Checks

Checks validate boolean conditions in your test. Testers often use checks to validate that the system is responding with the expected content. For example, a check could validate that a POST request has a response.status_code == 201, or that the body is of a certain size.

Checks are similar to what many testing frameworks call an assert, but failed checks do not cause the test to abort or finish with a failed status. Instead, k6 keeps track of the rate of failed checks as the test continues to run.

Each check creates a checks rate metric. To make a check abort or fail a test, you can combine it with a threshold.

Check for HTTP response code

Checks are great for codifying assertions relating to HTTP requests and responses. For example, this snippet makes sure the HTTP response code is a 200:

load("check", "check")
load("requests", "get")

def default():
    resp = get("https://httpbin.test.k6.io/get")

    check(resp, {
        "is status 200": lambda r: r.status_code == 200,
    })

See percentage of checks that passed

When a script includes checks, the summary report shows how many of the tests’ checks passed:

$ k6 run script.js

  ...
     is status 200

  ...
  checks.........................: 100.00%  1         0
  data_received..................: 11 kB   12 kB/s

In this example, note that the check “is status 200” succeeded 100% of the times it was called.

Fail a load test using checks

When a check fails, the script will continue executing successfully and will not return a ‘failed’ exit status. Checks are nice for codifying assertions, but unlike thresholds, checks do not affect the exit status of k6.
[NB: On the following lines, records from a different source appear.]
/-- P4's first operations: the stall answers `Ok` (code 0), and the run goes on once a key is down. -/
theorem test_responses_of_key_wait :
    (responses [.step, .setKey 7 true, .step] (at200 0xF30A)).map Response.code = [some 0, none, some 0] := by decide

/-! ### Witnesses: for each obligation with hypotheses, states and operands that meet all of them, at the edges of each clause -/

/-- A state with `PC` and `SP` put where a clause needs them. -/
def withPcSp (s : State) (pc : Word) (sp : Fin 17) : State := { s with pc := pc, sp := sp }

/-- A state with the index register put where a clause needs it. -/
def withI (s : State) (i : Word) : State := { s with i := i }

/-- The last word of memory, at `PC = 0xFFE`. -/
def atEnd (hi lo : Byte) : State :=
  withByte (withByte { State.reset with pc := 0x0FFE#16 } 0xFFE hi) 0xFFF lo

theorem wit_inv_atEnd : Inv (atEnd 0x30#8 0x00#8) :=
  ⟨by decide, fun a ha => read_of_below fun c hc => Nat.lt_of_lt_of_le ha ((by decide : ∀ c ∈ (atEnd 0x30#8 0x00#8).mem,
    Config.origin ≤ c.1) c hc), by decide, by decide⟩

/-- StepKeepsInvariant, at the edge that `PC` reaches: a skip at 0xFFE. -/
theorem wit_StepKeepsInvariant :
    Inv (atEnd 0x30#8 0x00#8) ∧ ∃ t, step (atEnd 0x30#8 0x00#8) = .next t ∧ t.pc = 0x1002#16 :=
  ⟨wit_inv_atEnd, _, rfl, by decide⟩

theorem wit_EveryHostRunKeepsInvariant :
    Inv (atEnd 0x30#8 0x00#8) ∧ (performAll [.step, .reset, .load [0x12#8]] (atEnd 0x30#8 0x00#8)).mem.length = 2 :=
  ⟨wit_inv_atEnd, by decide⟩

theorem wit_RetFaultsOnlyByUnderflowWhenReachable :
    Inv (atEnd 0x30#8 0x00#8) ∧ exec .ret (atEnd 0x30#8 0x00#8) = .fault .stackUnderflow := ⟨wit_inv_atEnd, rfl⟩

theorem wit_StepRunsTheDecodedInstruction :
    (atEnd 0xDF#8 0xFF#8).pc.toNat ≤ 0xFFE ∧
      decodeBytes [(atEnd 0xDF#8 0xFF#8).mem.read (atEnd 0xDF#8 0xFF#8).pc.toNat,
        (atEnd 0xDF#8 0xFF#8).mem.read ((atEnd 0xDF#8 0xFF#8).pc.toNat + 1)] = .ok (.drw 15 15 15, []) ∧
      (Instr.drw 15 15 15).wellFormed = true := ⟨by decide, rfl, by decide⟩

/-- Both clauses, at the edge between them. -/
theorem wit_FetchReadsTwoBytesOrFaults :
    (atEnd 0x60#8 0x07#8).pc.toNat ≤ 0xFFE ∧ (withPcSp State.reset 0x0FFF#16 0).pc.toNat > 0xFFE := by decide

theorem wit_UnknownWordFaultsAndChangesNothing :
    State.reset.pc.toNat ≤ 0xFFE ∧ ∀ row ∈ opcodeTable, row.selects (wordAtPc State.reset) = false := by decide

/-- StepFaultsExactlyByTheTable: the last address that fits and the first that does not, for the sprite read. -/
theorem wit_faults_of_drw :
    [faultOf (step (withI (at200 0xD01F) 0x0FF1#16)), faultOf (step (withI (at200 0xD01F) 0x0FF2#16)),
      faultOf (step (withI (at200 0xD011) 0x0FFF#16)), faultOf (step (withI (at200 0xD011) 0x1000#16)),
      faultOf (step (withI (at200 0xD010) 0xFFFF#16))] =
      [none, some (.boundsViolation 0x1000), none, some (.boundsViolation 0x1000), none] := by decide

/-- StepFaultsExactlyByTheTable: the key index, the popped address, `SP` and the fetch, each at its edge. -/
theorem wit_faults_at_the_edges :
    [faultOf (step ((at200 0xE3A1).setReg 3 0x0F#8)), faultOf (step ((at200 0xE3A1).setReg 3 0x10#8)),
      faultOf (step (withStack (at200 0x00EE) 16 15 0xFFFD#16)), faultOf (step (withStack (at200 0x00EE) 16 15 0xFFFE#16)),
      faultOf (step (withStack (at200 0x2FFF) 15 0 0x0000#16)), faultOf (step (withStack (at200 0x2FFF) 16 0 0x0000#16)),
      faultOf (step (withPcSp State.reset 0x1000#16 0))] =
      [none, some (.boundsViolation 0x10), none, some (.boundsViolation 0xFFFE), none, some .stackOverflow,
        some (.boundsViolation 0x1000)] := by decide

/-- StepSetsPcByTheTable: a completed step of a decoded word, and a faulting step. -/
theorem wit_StepSetsPcByTheTable :
    (∃ t, step (at200 0x1203) = .next t) ∧ decodeWord (wordAtPc (at200 0x1203)) = .ok (.jp 0x203#12) ∧
      step State.reset = .fault (.unknownInstruction 0x0000#16) := ⟨⟨_, rfl⟩, rfl, rfl⟩

theorem wit_FaultLeavesTheWholeState :
    (HostOp.step.perform State.reset).2 = .fault (.unknownInstruction 0x0000#16) := rfl

theorem wit_StepWritesNoMemoryAndNoKey : ∃ t, step (at200 0xF015) = .next t ∧ t.mem = [(0x200, 0xF0#8), (0x201, 0x15#8)] :=
  ⟨_, rfl, by decide⟩

/-- `JP` meets the premises of every clause. -/
theorem wit_EachItemHasOnlyItsWriters :
    (∃ t, exec (.jp 0x300#12) State.reset = .next t) ∧ Instr.jp 0x300#12 ≠ .cls ∧ Instr.jp 0x300#12 ≠ .ret ∧
      (∀ nnn, Instr.jp 0x300#12 ≠ .call nnn) ∧ (∀ x, Instr.jp 0x300#12 ≠ .ldDt x) ∧ (∀ nnn, Instr.jp 0x300#12 ≠ .ldI nnn) ∧
      (∀ x, Instr.jp 0x300#12 ≠ .addI x) ∧ (∀ x kk, Instr.jp 0x300#12 ≠ .ldByte x kk) ∧
      (∀ x kk, Instr.jp 0x300#12 ≠ .addByte x kk) ∧ (∀ x y, Instr.jp 0x300#12 ≠ .ldReg x y) ∧
      (∀ x, Instr.jp 0x300#12 ≠ .ldKey x) ∧ ∀ x y n, Instr.jp 0x300#12 ≠ .drw x y n :=
  ⟨⟨_, rfl⟩, by simp⟩

/-- Both clauses: TF9's `JP` to itself, and the key stall. -/
theorem wit_StepFixedPointsAreJumpToSelfAndKeyStall :
    Finished (at200 0x1200) ∧ step (at200 0x1200) = .next (at200 0x1200) ∧
      (at200 0xF30A).pc.toNat ≤ 0xFFE ∧ decodeWord (wordAtPc (at200 0xF30A)) = .ok (.ldKey 3) ∧
      (∀ k, (at200 0xF30A).key k = false) ∧ step (at200 0xF30A) = .next (at200 0xF30A) :=
  ⟨⟨by decide, 0x200#12, rfl, by decide⟩, rfl, by decide, rfl, by decide, rfl⟩

theorem wit_FaultPersistsUntilResetOrLoad :
    (∀ op ∈ [HostOp.tickTimer, .setKey 3 true, .step], op ≠ .powerOn ∧ op ≠ .reset ∧ ∀ bytes, op ≠ .load bytes) ∧
      step State.reset = .fault (.unknownInstruction 0x0000#16) := ⟨by simp, rfl⟩

theorem wit_DelayTimerInfluencesNothingElse :
    AgreeButTimer State.reset { State.reset with dt := 0xFF#8 } ∧ State.reset ≠ { State.reset with dt := 0xFF#8 } :=
  ⟨rfl, by decide⟩

/-- TC12: the highest address that can be advanced, popped from the top slot. -/
theorem wit_RetReturnsPastTheCall :
    (15 : SlotIx).val + 1 = (withStack State.reset 16 15 0xFFFD#16).sp.val ∧
      ((withStack State.reset 16 15 0xFFFD#16).slot 15).toNat ≤ 0xFFFD := by decide

/-- TC11 and the empty stack. -/
theorem wit_RetFaultsOnEmptyStackOrTopTooHigh :
    State.reset.sp.val = 0 ∧ (0 : SlotIx).val + 1 = (withStack State.reset 1 0 0xFFFE#16).sp.val ∧
      ((withStack State.reset 1 0 0xFFFE#16).slot 0).toNat ≥ 0xFFFE := by decide

theorem wit_RetOnEmptyStackUnderflowsAndChangesNothing :
    (at200 0x00EE).pc.toNat ≤ 0xFFE ∧ wordAtPc (at200 0x00EE) = 0x00EE#16 ∧ (at200 0x00EE).sp.val = 0 := by decide

/-- The premise of the clause on `JP` to itself. -/
theorem wit_JpSetsPcAndNothingElse : (0xFFF#12 : Addr).toNat = (withPcSp State.reset 0x0FFF#16 0).pc.toNat := by decide

/-- Both clauses: one free slot, and none. -/
theorem wit_CallPushesItsOwnAddress :
    (withPcSp State.reset 0x0200#16 15).sp.val < 16 ∧ (withPcSp State.reset 0x0200#16 16).sp.val = 16 := by decide

theorem wit_CallOnFullStackOverflowsAndChangesNothing :
    (withStack (at200 0x2400) 16 0 0x0000#16).pc.toNat ≤ 0xFFE ∧
      (wordAtPc (withStack (at200 0x2400) 16 0 0x0000#16)).toNat = 0x2000 + (0x400#12 : Addr).toNat ∧
      (withStack (at200 0x2400) 16 0 0x0000#16).sp.val = 16 := by decide

/-- At the last slot and the last fetchable address. -/
theorem wit_CallThenRetReturnsAfterTheCall :
    (withPcSp State.reset 0x0FFE#16 15).pc.toNat ≤ 0xFFE ∧
      ∃ t, exec (.call 0x300#12) (withPcSp State.reset 0x0FFE#16 15) = .next t ∧ t.sp = 16 ∧ t.slot 15 = 0x0FFE#16 :=
  ⟨by decide, _, rfl, by decide, by decide⟩

/-- Both clauses: sixteen targets and seventeen. -/
theorem wit_CallsNestExactlySixteenDeep :
    State.reset.sp.val + (List.replicate 16 0x300#12).length ≤ 16 ∧ State.reset.sp.val + (List.replicate 17 0x300#12).length > 16 := by
  decide

/-- The edge of the data range, and a sprite without rows. -/
theorem wit_DrwInvertsExactlyTheSpritePixels :
    SpriteInMemory (withI State.reset 0x0FF1#16) 15 ∧ SpriteInMemory (withI State.reset 0xFFFF#16) 0 :=
  ⟨.inr (by decide), .inl rfl⟩

/-- Drawn pixels with and without a collision: the sprite 0x80 at (0, 0). -/
theorem wit_sprite_covers :
    SpriteCovers (withByte (withI State.reset 0x0300#16) 0x300 0x80#8) 0 0 1 0 0 ∧
      ¬ SpriteCovers (withByte (withI State.reset 0x0300#16) 0x300 0x80#8) 0 0 1 1 0 ∧
      (withByte (withI State.reset 0x0300#16) 0x300 0x80#8).pixel 0 0 = false ∧
      (withPixel (withByte (withI State.reset 0x0300#16) 0x300 0x80#8) 0 0).pixel 0 0 = true := by
  refine ⟨⟨0, by decide, 0, by decide, by decide⟩, ?_, by decide, by decide⟩
  rintro ⟨k, hk, j, hj, hc, -, hb⟩
  have hk0 : k = 0 := by omega
  have hv : (withByte (withI State.reset 0x0300#16) 0x300 0x80#8).reg 0 = 0x00#8 := by decide
  have hj1 : j = 1 := by
    rw [hv] at hc
    change 1 = (0 + j) % 64 at hc
    omega
  subst hk0 hj1
  exact absurd hb (by decide)
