-- ==== Sys2Proof/Machine/Runs.lean ====
section
/-! DEFINITION. Finite sequences of operations (`00_scope.md` R8) and the pseudo-operations that stand for them
(`30_encoding.md` R62). -/

namespace Sys2Proof.Machine

/-- The operations of a sequence performed in order, stopping at the first that does not go on
(`20_memory.md` R43). -/
def runOps : List Instr → State → Host.Outcome State Fault Refusal
  | [], s => .next s
  | i :: is, s =>
    match exec i s with
    | .next s' => runOps is s'
    | .fault f => .fault f
    | .refused r => .refused r

/-- The pseudo-operations (`30_encoding.md` R62). -/
inductive Pseudo where
  | pwmticks (n : Nat)
  | marks (n : Nat)
  | spaces (n : Nat)
  | resume
  | halt
  | unhalt
  | setlevel (i : Fin 4) (v : Data)
deriving DecidableEq, Repr

/-- The expansion of a pseudo-operation (R62). -/
def expandPseudo : Pseudo → List Instr
  | .pwmticks n => List.replicate n .pwmtick
  | .marks n => List.replicate n (.irtick false)
  | .spaces n => List.replicate n (.irtick true)
  | .resume => [.wrIrCtrl 1]
  | .halt => [.wrPwmCtrl 1]
  | .unhalt => [.wrPwmCtrl 0]
  | .setlevel i v => [.wrPwmLevel i v]

end Sys2Proof.Machine
end

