-- ==== Sys2Proof/Tests/Slice0.lean ====
section
/-! SUPPORT. The model's own tests: one operation each on a small state, with the results `95_test_vectors.md` gives
(V numbers), and for every statement that has hypotheses a state and operands that meet them. -/

namespace Sys2Proof.Tests

open Sys2Proof.Machine Sys2Proof.Safety

/-! ### Small states -/

/-- Levels 64, 1, 128, 200 as in V21, the default configuration, every buffer entry 7. -/
def base : State where
  cfg := Config.default
  ir := ⟨.idle, 0, 0, List.replicate 100 7⟩
  pwm := ⟨.A, 0, 0, false, [64, 1, 128, 200], [false, false, false, false]⟩
  out := ⟨none, false, []⟩
  ops := []
  draws := 1

/-- `base` with IRRX at (state, timer, length), as V12 writes it. -/
def irAt (x : IrState) (timer : Nat) (len : BitVec 8) : State :=
  { base with ir := ⟨x, timer, len, List.replicate 100 7⟩ }

/-- `base` with PHPWM at (phase, count, ticks, pins), as V21 writes it. -/
def pwmAt (ph : Phase) (cnt ticks : Nat) (pins : Pins) (halt : Bool := false) : State :=
  { base with pwm := ⟨ph, cnt, ticks, halt, [64, 1, 128, 200], pins⟩ }

/-- What `f` sees in the next state. -/
def after {α : Type} (i : Instr) (s : State) (f : State → α) : Option α :=
  match exec i s with
  | .next t => some (f t)
  | _ => none

/-- (state, timer, length) and the entry k. -/
def irView (k : Nat) (t : State) : IrState × Nat × Nat × Nat :=
  (t.ir.state, t.ir.timer, t.ir.rawlen.toNat, irEntry t.ir k)

/-- (phase, count, ticks, pins) and HALT. -/
def pwmView (t : State) : Phase × Nat × Nat × Nat × Bool :=
  (t.pwm.phase, t.pwm.cnt, t.pwm.ticks, (readPins t.cfg t.pwm).toNat, t.pwm.halt)

/-- The value a `RD` returns. -/
def reads (i : Instr) (s : State) : Option Nat := (after i s fun t => t.out.hRdata.map BitVec.toNat).join

/-- Every state element, but for the buffer entries, and the result. -/
def wholeView (t : State) := (t.ir.state, t.ir.timer, t.ir.rawlen, t.pwm, t.out.hRdata)

/-- The operation leaves every state element as it was, in a state where no element is at its reset value. -/
def quietOn (i : Instr) (s : State) : Bool :=
  decide (after i s wholeView = some (s.ir.state, s.ir.timer, s.ir.rawlen, s.pwm, none) ∧
    after i s (fun t => (irEntry t.ir 3, irEntry t.ir 127)) = some (irEntry s.ir 3, irEntry s.ir 127))

/-- A state with no element at its reset value: STOP, pins asserted. -/
def busy : State :=
  { pwmAt .B 10 138 [false, true, false, true] with ir := ⟨.stop, 120, 4, List.replicate 100 7⟩ }

/-! ### WellFormed: each range check refuses a term out of range, on either side -/

theorem test_ill_formed_reads :
    ([.rdUnmapped05 0x04, .rdUnmapped05 0x06, .rdUnmapped06to07 0x05, .rdUnmapped06to07 0x08,
      .rdUnmapped0Cto0F 0x0B, .rdUnmapped0Cto0F 0x10, .rdUnmapped14to17 0x13, .rdUnmapped14to17 0x18,
      .rdUnmapped18to1F 0x17, .rdUnmapped18to1F 0x20, .rdUnmapped20to3F 0x1F, .rdUnmapped20to3F 0x40,
      .rdUnmapped40to7F 0x3F, .rdUnmapped40to7F 0x80] : List Instr).all (fun i => !i.wellFormed) = true := by decide

theorem test_ill_formed_writes :
    ([.wrUnmapped05 0x04 1, .wrUnmapped05 0x06 1, .wrUnmapped06to07 0x05 1, .wrUnmapped06to07 0x08 1,
      .wrUnmapped0Cto0F 0x0B 1, .wrUnmapped0Cto0F 0x10 1, .wrUnmapped14to17 0x13 1, .wrUnmapped14to17 0x18 1,
      .wrUnmapped18to1F 0x17 1, .wrUnmapped18to1F 0x20 1, .wrUnmapped20to3F 0x1F 1, .wrUnmapped20to3F 0x40 1,
      .wrUnmapped40to7F 0x3F 1, .wrUnmapped40to7F 0x80 1] : List Instr).all (fun i => !i.wellFormed) = true := by decide

/-! ### Decoding: words written out from R52 to R58 and V24, every operation at least once -/

theorem test_decode_events :
    decode 0b10_00000000_00000000000000000000000000000000 = .ok .pwmtick ∧
    decode 0b10_00000001_00000000000000000000000000000000 = .ok (.irtick false) ∧
    decode 0b10_00000011_00000000000000000000000000000000 = .ok (.irtick true) ∧
    decode 0b11_00000000_00000000000000000000000000000000 = .ok .reset := by decide

theorem test_decode_rd_pwm :
    decode 0x00000000000 = .ok .rdPwmCtrl ∧ decode 0x00100000000 = .ok .rdPwmPhase ∧
    decode 0x00200000000 = .ok .rdPwmCnt ∧ decode 0b00_00000011_00000000000000000000000000000000 = .ok .rdPwmTicks ∧
    decode 0x00400000000 = .ok .rdPwmPins ∧ decode 0x00800000000 = .ok (.rdPwmLevel 0) ∧
    decode 0x00B00000000 = .ok (.rdPwmLevel 3) := by decide

theorem test_decode_rd_ir :
    decode 0x01000000000 = .ok .rdIrState ∧ decode 0x01100000000 = .ok .rdIrCtrl ∧
    decode 0x01200000000 = .ok .rdIrTimer ∧ decode 0x01300000000 = .ok .rdIrRawlen ∧
    decode 0b00_11100011_00000000000000000000000000000000 = .ok (.rdIrRawbuf 99) ∧
    decode 0x0E400000000 = .ok (.rdIrRawbuf 100) ∧ decode 0x08000000000 = .ok (.rdIrRawbuf 0) := by decide

theorem test_decode_wr_writable :
    decode 0x10000000001 = .ok (.wrPwmCtrl 1) ∧ decode 0b01_00001001_00000000000000000000000001000000 = .ok (.wrPwmLevel 1 64) ∧
    decode 0x109FFFFFF40 = .ok (.wrPwmLevel 1 0xFFFFFF40) ∧ decode 0x10B000000C8 = .ok (.wrPwmLevel 3 200) ∧
    decode 0x11100000001 = .ok (.wrIrCtrl 1) := by decide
If you need the whole test to fail based on the results of a check, you have to combine checks with thresholds. This is particularly useful in specific contexts, such as integrating k6 into your CI pipelines or receiving alerts when scheduling your performance tests.

load("check", "check")
load("requests", "get")
load("time", "sleep")

options = {
    "vus": 5,
    "duration": "5s",
    "thresholds": {
        "checks": ["rate>0.9"],
    },
}

def default():
    resp = get("https://httpbin.test.k6.io/get")

    check(resp, {
        "is status 200": lambda r: r.status_code == 200,
    })

    sleep(0.5)

In this example, the threshold is configured on the checks metric, establishing that the rate of successful checks is higher than 90%.